Mis abuelos, luego depurados por el nacional-catolicismo para poder continuar ejerciendo de maestros, no creían que vivieran en el mejor de los mundos, pero estaban convencidos de que poco a poco las cosas irían mejorando, sabiendo como sabían que desde que tenían uso de razón España  estaba azotada por una desigualdad terrible a la que siempre se había respondido con la fuerza bruta. Era entonces, en aquellos años republicanos, la primera vez en que se se confió en la Escuela para hacer de España un país tan civilizado y justo como el más avanzado de Europa. La intervención militar segó de raíz todas sus esperanzas y cubrió el cielo de negro durante décadas, demostrando que la muerte si es el final.
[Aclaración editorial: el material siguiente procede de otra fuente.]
/-- R132, R212, R219: an erase that succeeds leaves no form in its band and counts, a TLC band's at three; the scrub reads every
referenced copy once in SCRUB_DAYS; the governor's window moves one slice on. R216, R217: a die that stays silent leaves service
for good; the FM takes a channel out at the next boundary, not while another is out, and brings it back, verify-reading its members, and CHANNEL_SERVICE
records each step. -/
def Obligations.ErasesDiesAndChannels : Prop :=
  (∀ (s : State) (dt b : Nat) (failed : List Nat), s.log.erasing = some b →
    ∃ t, exec (.bandEraseDone dt b failed .ok) s = .next t ∧ (∀ k, keyBand k = b → t.formAt k = Form.none) ∧
      (∀ k, keyBand k ≠ b → t.formAt k = s.formAt k) ∧
      tabGet 0 b t.log.erases = tabGet 0 b s.log.erases + (if s.log.tlc.contains b then 3 else 1) ∧
      (∀ c, c ≠ b → tabGet 0 c t.log.erases = tabGet 0 c s.log.erases)) ∧
  (∀ (s : State) (dt n : Nat) (all : List Nat), s.isOpen = true →
    s.log.scrubAt + s.fget Fld.LOG_CFG.SCRUB_DAYS * dayNs ≤ s.now + dt → all = s.refs.dedup →
    n = 65536 - (s.pageOps - s.log.scrubOn.length) →
    exec (.scrubPeriod dt) s = .next { s.elapse dt with
      log := { s.log with scrubAt := s.now + dt, scrubLeft := all.drop n, scrubOn := all.take n }
      out := (s.elapse dt).out ++ (all.take n).map (fun k => .flashOp [0, k]) }) ∧
  (∀ (s : State) (dt : Nat),
    ∃ t u : State, exec (.governorSlice dt) s = .next t ∧ t = (u.placeReady).writeCkptRecs ∧
      u.rill = { s.rill with slices := (0 :: s.rill.slices).take 64, sliceNo := s.rill.sliceNo + 1, relocBytes := 0 } ∧
      u = { s.elapse dt with regs := u.regs, rill := u.rill } ∧
      RegsBut [Fld.RILL_RATE.RATE_KBS, Fld.RILL_RATE.USED_WIN_MB] s u ∧ t.rill.sliceNo = s.rill.sliceNo + 1 ∧
      t = { s.elapse dt with regs := t.regs, rill := t.rill, log := t.log, lds := t.lds }) ∧
  (∀ (s : State) (dt ds : Nat), ds < 512 → s.dieIn ds = true →
    ∃ t u : State, exec (.diePollTimeout dt ds) s = .next t ∧ t = (u.drawsToParity ds).settle ∧
      u.fget (Fld.LOG_DIE_STS.STATE ds) = 3 ∧ tabGet 0 ds u.log.dieCause = 4 ∧
      (∀ k ∈ s.refs, k ∈ s.dieForms ds → k ∈ u.log.reloc) ∧
      u = { s.elapse dt with regs := u.regs, log := u.log, flt := u.flt }) ∧
  (∀ (s : State) (dt c : Nat), s.fmWritable 0x140030 = true → c < 16 → s.channelMayLeave c = true →
    s.fget Fld.JNL_STS.MODE ≠ 2 → s.flt.staging.length < 64 →
    ∃ t r, exec (.channelOut dt c) s = .next t ∧ t.log = { s.log with chOut := [c] } ∧
      t.flt = { s.flt with staging := s.flt.staging ++ [r] } ∧ r.kind = 7 ∧ (0x20, c) ∈ r.payload ∧ (0x21, 0) ∈ r.payload ∧
      t = { s.elapse dt with regs := t.regs, log := t.log, flt := t.flt, freeCtr := s.freeCtr + 1 } ∧
      RegsBut [Fld.JNL_SEQ.NEXT_SEQ, Fld.JNL_STS.STAGED] s t) ∧
  (∀ (s : State) (dt c : Nat), s.fmWritable 0x140030 = true → c < 16 → s.chIn c = true → s.channelMayLeave c = false →
    exec (.channelOut dt c) s = .next { s.elapse dt with log := { s.log with outRefused := s.log.outRefused + 1 } }) ∧
  (∀ (s : State) (dt c : Nat), s.fmWritable 0x140030 = true → c < 16 → s.chIn c = false →
    s.fget Fld.LOG_CH_STS.OUT_OF_SERVICE < 2 ^ 16 →
    ∃ t, exec (.channelIn dt c) s = .next t ∧ t.chIn c = true ∧ t.unitSt (40 + c) = 0 ∧ c ∈ t.log.verifying ∧
      (t.fget Fld.LOG_CH_STS.VERIFYING).testBit c = true ∧
      t = { s.elapse dt with regs := t.regs, log := t.log, flt := t.flt, freeCtr := t.freeCtr }) ∧
  (∀ (s : State) (dt c : Nat) (bad : List Nat), c < 16 → c ∈ s.log.verifying →
    s.fget Fld.LOG_CH_STS.VERIFYING < 2 ^ 16 → (s.fget Fld.LOG_CH_STS.VERIFYING).testBit c = true →
    ∃ t, exec (.channelVerifyDone dt c bad) s = .next t ∧ c ∉ t.log.verifying ∧
      (t.fget Fld.LOG_CH_STS.VERIFYING).testBit c = false ∧
      t = { s.elapse dt with regs := t.regs, rill := t.rill, log := t.log, flt := t.flt, freeCtr := t.freeCtr })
El funcionario que porta armas capaces de matar a individuos, a grupos y a pueblos enteros en cuestión de segundos, debiera ser persona de fuertes convicciones democráticas y con un sentido de la disciplina a prueba de bombas. Cuando estos dos rasgos fundamentales no se dan, cuando en el seno de las fuerzas armadas continúa existiendo una adoración irracional, mágica, taumatúrgica hacia el español que más españoles ha matado en la historia, es que algo se ha hecho muy mal. Hablar de muerte, glorificarla, dedicarle himnos, ejercerla en los demás; incitar a cometer asesinatos en masa, referirse con odio cerval a una parte grande de tus compatriotas, crear incertidumbre, miedo, desasosiego, tristeza, malestar, angustia, zozobra no es misión de la milicia en un país democrático; obedecer al poder legítimo poniendo en ello la mejor voluntad y capacidad, sí.

Vivimos tiempos difíciles pero no carentes de esperanza. Por muchos demonios que quieran sacar de los desvanes, el diálogo parece que se va abriendo paso ante el unilateralismo destructor que tanto daño ha producido; comenzamos a divisar el final de la pandemia que tanta muerte y dolor está causando y por primera vez la Unión Europea parece haber comprendido que tenemos que salir juntos de la sima. En medio de tanta muerte, de tanto desgarro, de tanto duelo postergado, hablar de sangre, de asesinar a millones, de golpes de Estado es tan triste como intolerable. Nadie, absolutamente nadie tiene competencia alguna para matar a nadie, muchísimo menos si es un funcionario público que debe predicar con el ejemplo en el cumplimiento de sus deberes. España no se merece que de nuevo la muerte vuele sobre nuestras cabezas. No somos un país maldito, sino otro magnífico y generoso que poniendo remedio a los males que aquejan a sus ciudadanos, demostrará hasta que punto sus potencialidades únicas y diversas son su mayor fortaleza. Matar es fácil, construir, no.